As an author, and a blogger—a writer—myself, and the Editor-in-Chief of a website and publishing house I have a responsibility that isn’t at all foreign from my charge as a teacher. My responsibility there is to the integrity of my own writers’ voices—and my own—in order to properly engage and challenge an audience. The same disgust for stifled and stale minds I bring to the classroom is the same zeal for self-determination and self-directedness that I offer my freelancers, staffers, editors, and contracted authors at Maglomaniac and Eat Your Serial Press. I know that their process—the journeys that they’ve taken in writing—is purposeful, personal, and viscerally their own. Like in the workshop they only need that encouraging word, or that slightly harsh truth to set them in motion…but never a censor, and never someone looking to patronize them with buzzwords that reinvent preexisting concepts in order to sell them.

When I first helped start the publishing house a few years back, the whole idea of it was to be a platform for the unheard, a place where the unfound can be found. From that single foundational rule, the concept grew to the extent that we have over ten books in publishing or development and almost thirty bloggers, all working together to exchange ideas and thoughts. Some are serious, others whimsical, others yet sarcastic, optimistic, cynical. All going through their own processes and looking for a moment of your time to share their thoughts with you. All of them had teachers willing to listen, and ask them questions about their ideas, rather than put them through an intellectual meat grinder so that all their works were easily assessed on a rubric.

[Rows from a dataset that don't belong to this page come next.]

/-- R430, R466: a PLDM firmware update goes on from RequestUpdate, while no other update is under way, through the component, the bytes
of its image, and the signature check that commits it, to ApplyComplete once NOR holds it and the activation of the colophons; it may
be cancelled at any stage (what NOR is being written stays); a request outside its stage changes nothing but its answer, and one that
is not answered changes nothing. Bytes beyond the announced size are not taken. Completion codes are the model's (log 47).
R467 to R471: an SPDM connection runs through its version, capabilities and algorithms; what it agreed decides whether digests,
certificate, challenge, measurements and sessions are answered, and answers that carry a signature are read in chunks; a session that
FINISH establishes carries the requests within it; a request without its session, out of its stage, for an empty slot or a block that
there is not is an error that changes nothing else. The parts of a large request come in their order, up to 64 KiB. Error codes are the
model's (log 47). -/
def Obligations.UpdatesAndSpdm : Prop :=
  (∀ (via : MgmtVia) (component : BitVec 16) (size : BitVec 32) (bytes : List Byte) (s : State),
    let m := s.mgmt
    let a := aFw 0
    let all := m.updBytes ++ bytes
    let says' := fun (name : String) (code : Nat) (fields : List Nat) => s.out ++ [Out.mgmt 2 via name code fields []]
    let goes := fun (i : Instr) (m' : Mgmt) (o : List Out) => exec i s = .next { s with mgmt := m', out := o }
    let refuses := fun (i : Instr) (name : String) (stages : List Nat) => m.update ∉ stages →
      exec i s = .next { s with out := says' name (if m.update = 0 then 0x80 else 0x84) [] }
    let every := [Instr.requestUpdate via, .passComponentTable via component, .updateComponent via component size,
      .requestFirmwareData via bytes, .transferComplete via, .verifyComplete via, .applyComplete via, .activateFirmware via,
      .cancelUpdateComponent via, .cancelUpdate via]
    (s.answers via = false → ∀ i ∈ every, exec i s = .next s) ∧ (s.answers via = true →
    (m.update = 0 → s.fld a 32 1 = 0 → s.fld a 33 2 ≠ 1 →
      goes (.requestUpdate via) { m with update := 1, updSize := 0, updBytes := [] } (says' "RequestUpdate" 0 [])) ∧
    (m.update = 0 → s.fld a 32 1 = 1 ∨ s.fld a 33 2 = 1 →
      exec (.requestUpdate via) s = .next { s with out := says' "RequestUpdate" 4 [] }) ∧
    (m.update ≠ 0 → exec (.requestUpdate via) s = .next { s with out := says' "RequestUpdate" 0x81 [] }) ∧
    (m.update = 1 → goes (.passComponentTable via component) { m with update := 2 } (says' "PassComponentTable" 0 [component.toNat])) ∧
    (m.update = 2 → goes (.updateComponent via component size) { m with update := 3, updSize := size.toNat, updBytes := [] }
      (says' "UpdateComponent" 0 [component.toNat] ++ [.mgmt 2 via "RequestFirmwareData" 0 [0, size.toNat] []])) ∧
    (m.update = 3 →
      (all.length ≤ m.updSize → goes (.requestFirmwareData via bytes) { m with updBytes := all }
        (if all.length < m.updSize then says' "RequestFirmwareData" 0 [all.length, m.updSize - all.length] else s.out)) ∧
      (m.updSize < all.length → exec (.requestFirmwareData via bytes) s = .next s) ∧
      (m.updBytes.length = m.updSize → exec (.transferComplete via) s =
        .next { s with fwStaged := some m.updBytes, mgmt := { m with update := 4 }, out := says' "TransferComplete" 0 [] }) ∧
      (m.updBytes.length ≠ m.updSize → exec (.transferComplete via) s = .next s) ∧
      goes (.cancelUpdateComponent via) { m with update := 2, updSize := 0, updBytes := [] } (says' "CancelUpdateComponent" 0 [])) ∧
    (m.update ∈ [1, 2, 3, 5, 6] →
      goes (.cancelUpdate via) { m with update := 0, updSize := 0, updBytes := [] } (says' "CancelUpdate" 0 [])) ∧
    (m.update = 4 →
      exec (.cancelUpdate via) s = .next { s with fwStaged := none, mgmt := { m with update := 0, updSize := 0, updBytes := [] },
                                                  out := says' "CancelUpdate" 0 [] } ∧
      exec (.cancelUpdateComponent via) s =
        .next { s with fwStaged := none, mgmt := { m with update := 2, updSize := 0, updBytes := [] },
                       out := says' "CancelUpdateComponent" 0 [] }) ∧
    (m.update = 4 → ∃ t, exec (.verifyComplete via) s = .next t ∧
      if s.fwSigned m.updBytes = true then
        t = { s with ctl := t.ctl, fwTries := 1, nor := { s.nor with firmware := m.updBytes, firmwareGood := false },
                     norBusy := s.norBusy ++ [.firmware], mgmt := { m with update := 5 }, out := says' "VerifyComplete" 0 [] } ∧
          t.fld a 32 1 = 1 ∧ t.fld a 33 2 = 1 ∧ t.fld a 24 8 = 0x00
      else t = { s with ctl := t.ctl, fwStaged := none, mgmt := { m with update := 2 }, out := says' "VerifyComplete" 1 [] } ∧
        t.fld a 24 8 = 0x0B) ∧
    (m.update = 5 →
      (s.fld a 32 1 = 1 → exec (.applyComplete via) s = .next s) ∧
      (s.fld a 32 1 = 0 → s.fld a 34 1 = 1 → goes (.applyComplete via) { m with update := 6 } (says' "ApplyComplete" 0 [])) ∧
      (s.fld a 32 1 = 0 → s.fld a 34 1 = 0 → goes (.applyComplete via) { m with update := 2 } (says' "ApplyComplete" 1 []))) ∧
    (m.update = 6 → s.fld a 34 1 = 1 → ∃ t, exec (.activateFirmware via) s = .next t ∧ t.fld a 32 1 = 1 ∧
      t = { s with ctl := t.ctl, fwRestarting := some (1, s.tick), mgmt := { m with update := 0 }, out := says' "ActivateFirmware" 0 [] }) ∧
    (m.update = 6 → s.fld a 34 1 = 0 → ∃ t, exec (.activateFirmware via) s = .next t ∧ t.fld a 24 8 = 0x05 ∧
      t = { s with ctl := t.ctl, mgmt := { m with update := 0 }, out := says' "ActivateFirmware" 0 [] }) ∧
    refuses (.passComponentTable via component) "PassComponentTable" [1] ∧
    refuses (.updateComponent via component size) "UpdateComponent" [2] ∧
    refuses (.requestFirmwareData via bytes) "RequestFirmwareData" [3] ∧ refuses (.transferComplete via) "TransferComplete" [3] ∧
    refuses (.verifyComplete via) "VerifyComplete" [4] ∧ refuses (.applyComplete via) "ApplyComplete" [5] ∧
    refuses (.activateFirmware via) "ActivateFirmware" [6] ∧ refuses (.cancelUpdateComponent via) "CancelUpdateComponent" [3, 4] ∧
    refuses (.cancelUpdate via) "CancelUpdate" [1, 2, 3, 4, 5, 6])) ∧
  (∀ (via : MgmtVia) (sig kem hash aead raw sign last : Bool) (slot : BitVec 4) (offset length seq : BitVec 16) (nonce bytes : List Byte)
    (index op handle : BitVec 8) (id : BitVec 32) (s : State),
    let x := s.spdmOf via
    let chain := s.nor.chainOk = true ∧ slot = 0
    let kept := fun (t : State) => t = { s with spdm := t.spdm, free := t.free, out := t.out } ∧
      ∀ w, viaKey w ≠ viaKey via → t.spdmOf w = s.spdmOf w
    let answers := fun (i : Instr) (x' : Spdm) (name : String) (code : Nat) (fields : List Nat) => ∃ t, exec i s = .next t ∧ kept t ∧
      t.spdmOf via = x' ∧ t.out = s.out ++ [.mgmt 3 via name code fields []]
    let errs := fun (i : Instr) (code : Nat) => exec i s = .next { s with out := s.out ++ [.mgmt 3 via "ERROR" code [] []] }
    let opens := fun (i : Instr) (x' : Spdm) (name : String) (fields : List Nat) => ∃ bs t, exec i s = .next t ∧ kept t ∧
      t.spdmOf via = x' ∧ t.out = s.out ++ [.mgmt 3 via name 0 fields bs]
    let large := fun (i : Instr) (x' : Spdm) (fields : List Nat) => ∃ bs t, exec i s = .next t ∧ kept t ∧
      t.spdmOf via = { x' with chunkOut := bs, outHandle := (x.outHandle + 1) % 256, outSeq := 0 } ∧
      t.out = s.out ++ [.mgmt 3 via "ERROR" 0x0F (((x.outHandle + 1) % 256) :: fields) []]
    let within := [Instr.heartbeat via id, .keyUpdate via id op, .endSession via id, .vendorDefinedRequest via id bytes]
    let every := within ++ [Instr.getVersion via, .getCapabilities via, .negotiateAlgorithms via sig kem hash aead, .getDigests via,
      .getCertificate via slot offset length, .challenge via slot nonce, .getMeasurements via index raw sign nonce,
      .keyExchange via slot bytes, .finish via id bytes, .chunkSend via handle seq last bytes, .chunkGet via handle seq]
    (s.answers via = false → ∀ i ∈ every, exec i s = .next s) ∧ (s.answers via = true →
    answers (.getVersion via) { x with stage := 1, chunkIn := [], inSeq := 0, chunkOut := [] } "VERSION" 0 [0x12, 0x13] ∧
    (if x.stage = 1 then answers (.getCapabilities via) { x with stage := 2 } "CAPABILITIES" 0 [4096, 65536]
      else errs (.getCapabilities via) 4) ∧
    (if x.stage = 2 then answers (.negotiateAlgorithms via sig kem hash aead)
      { x with stage := if sig && hash then (if kem && aead then 3 else 5) else 4 } "ALGORITHMS" 0 [1, 2]
      else errs (.negotiateAlgorithms via sig kem hash aead) 4) ∧
    (x.stage ∉ [3, 4, 5] → errs (.getDigests via) 4 ∧ errs (.getCertificate via slot offset length) 4 ∧
      errs (.getMeasurements via index raw sign nonce) 4) ∧
    (x.stage ∈ [3, 4, 5] → opens (.getDigests via) x "DIGESTS" [1] ∧
      (chain → opens (.getCertificate via slot offset length) x "CERTIFICATE" [0, offset.toNat, length.toNat]) ∧
      (index = 0 → answers (.getMeasurements via index raw false nonce) x "MEASUREMENTS" 0 [71]) ∧
      (index = 0xFF → opens (.getMeasurements via index raw false nonce) x "MEASUREMENTS" [0xFF]) ∧
      (blockExists index.toNat = true → ∃ bs t, exec (.getMeasurements via index raw false nonce) s = .next t ∧ kept t ∧
        t.spdmOf via = x ∧ t.out = s.out ++ [.mgmt 3 via "MEASUREMENTS" 0 [index.toNat] bs] ∧
        ∀ v, s.blockBytes index.toNat = some v → bs = if raw then v else sha3_384 v) ∧
      (index ≠ 0 → index ≠ 0xFF → blockExists index.toNat = false → errs (.getMeasurements via index raw false nonce) 1) ∧
      (slot ≠ 0 → errs (.getCertificate via slot offset length) 1) ∧
      (s.nor.chainOk = false → errs (.getCertificate via 0 offset length) 5)) ∧
    (x.stage = 3 ∨ x.stage = 5 →
      (chain → large (.challenge via slot nonce) x [slot.toNat]) ∧
      (s.nor.chainOk = true → (blockExists index.toNat = true ∨ index = 0 ∨ index = 0xFF →
          large (.getMeasurements via index raw true nonce) x [index.toNat]) ∧
        (index ≠ 0 → index ≠ 0xFF → blockExists index.toNat = false → errs (.getMeasurements via index raw true nonce) 1)) ∧
      (slot ≠ 0 → errs (.challenge via slot nonce) 1) ∧
      (s.nor.chainOk = false → errs (.challenge via 0 nonce) 5 ∧ errs (.getMeasurements via index raw true nonce) 5)) ∧
    (x.stage ≠ 3 → x.stage ≠ 5 → errs (.challenge via slot nonce) 4 ∧ errs (.getMeasurements via index raw true nonce) 4) ∧
    (x.stage ≠ 3 → errs (.keyExchange via slot bytes) 4) ∧
    (x.stage = 3 →
      (slot ≠ 0 → errs (.keyExchange via slot bytes) 1) ∧ (s.nor.chainOk = false → errs (.keyExchange via 0 bytes) 5) ∧
      (chain → x.sessions.length < 4 → large (.keyExchange via slot bytes)
        { x with sessions := x.sessions ++ [⟨BitVec.ofNat 32 x.nextSession, false⟩], nextSession := x.nextSession + 1 }
        [x.nextSession]) ∧
      (chain → 4 ≤ x.sessions.length → errs (.keyExchange via slot bytes) 0x0A)) ∧
    (x.session id = some ⟨id, false⟩ → (∃ t, exec (.finish via id bytes) s = .next t ∧ kept t ∧
        ((t.spdmOf via).session id = some ⟨id, true⟩ ∧ t.out = s.out ++ [.mgmt 3 via "FINISH_RSP" 0 [] []] ∨
         (t.spdmOf via).session id = none ∧ t.out = s.out ++ [.mgmt 3 via "ERROR" 6 [] []])) ∧
      ∀ i ∈ within, errs i 0x0B) ∧
    (x.session id = some ⟨id, true⟩ → errs (.finish via id bytes) 4 ∧ answers (.heartbeat via id) x "HEARTBEAT_ACK" 0 [] ∧
      (1 ≤ op.toNat → op.toNat ≤ 3 → answers (.keyUpdate via id op) x "KEY_UPDATE_ACK" 0 [op.toNat]) ∧
      (op = 0 ∨ 3 < op.toNat → errs (.keyUpdate via id op) 1) ∧
      answers (.endSession via id) { x with sessions := x.sessions.filter fun z => z.id ≠ id } "END_SESSION_ACK" 0 [] ∧
      opens (.vendorDefinedRequest via id bytes) x "VENDOR_DEFINED_RESPONSE" []) ∧
    (x.session id = none → errs (.finish via id bytes) 0x0B ∧ ∀ i ∈ within, errs i 0x0B) ∧
    (bytes.length ≤ 65536 → answers (.chunkSend via handle 0 false bytes)
        { x with chunkIn := bytes, inHandle := handle.toNat, inSeq := 1 } "CHUNK_SEND_ACK" 0 [handle.toNat, 0] ∧
      opens (.chunkSend via handle 0 true bytes) { x with chunkIn := [], inSeq := 0 } "CHUNK_SEND_ACK" [handle.toNat, 0]) ∧
    (65536 < bytes.length → answers (.chunkSend via handle 0 last bytes) { x with chunkIn := [], inSeq := 0 } "ERROR" 0x0E []) ∧
    (seq ≠ 0 → seq.toNat = x.inSeq → handle.toNat = x.inHandle →
      if x.chunkIn.length + bytes.length ≤ 65536 then
        opens (.chunkSend via handle seq true bytes) { x with chunkIn := [], inSeq := 0 } "CHUNK_SEND_ACK" [handle.toNat, seq.toNat] ∧
        answers (.chunkSend via handle seq false bytes)
          { x with chunkIn := x.chunkIn ++ bytes, inHandle := handle.toNat, inSeq := seq.toNat + 1 } "CHUNK_SEND_ACK" 0
          [handle.toNat, seq.toNat]
      else answers (.chunkSend via handle seq last bytes) { x with chunkIn := [], inSeq := 0 } "ERROR" 0x0E []) ∧
    (seq ≠ 0 → seq.toNat ≠ x.inSeq ∨ handle.toNat ≠ x.inHandle →
      answers (.chunkSend via handle seq last bytes) { x with chunkIn := [], inSeq := 0 } "ERROR" 1 []) ∧
    (handle.toNat = x.outHandle → seq.toNat = x.outSeq → ∃ t, exec (.chunkGet via handle seq) s = .next t ∧ kept t ∧
      t.spdmOf via = { x with chunkOut := x.chunkOut.drop 4096, outSeq := x.outSeq + 1 } ∧
      t.out = s.out ++ [.mgmt 3 via "CHUNK_RESPONSE" 0 [handle.toNat, seq.toNat, if x.chunkOut.length ≤ 4096 then 1 else 0]
        (x.chunkOut.take 4096)]) ∧
    (handle.toNat ≠ x.outHandle ∨ seq.toNat ≠ x.outSeq → errs (.chunkGet via handle seq) 1)))
end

Writing and the exploration of self is a key human experience, and while it may not be everyone’s forte in our ever-more-electronic world is it fast becoming more important than ever. In a world where students are inundated with perpetually reinforced errors from text message or internet short hand, and educated in a world where red pens are more sinful than misspellings teachers have their work cut out for them in getting the quality out of students. However, the same talent, imagination, and potential is present in them as was in any other generation of talented writers. There are Capotes, Harpers, and Sallingers (watch out for them) in every school, everywhere. It is only a matter of dedicated and brave teachers to remember that at the end of the day, their presence is to help these gems shine themselves and not force them to be diamonds or rubies or emeralds unless that’s what they were when they walked in the door. Every writer’s process to that shine is personal, unique, and beautiful. It is our job solely to let them know how bright they are.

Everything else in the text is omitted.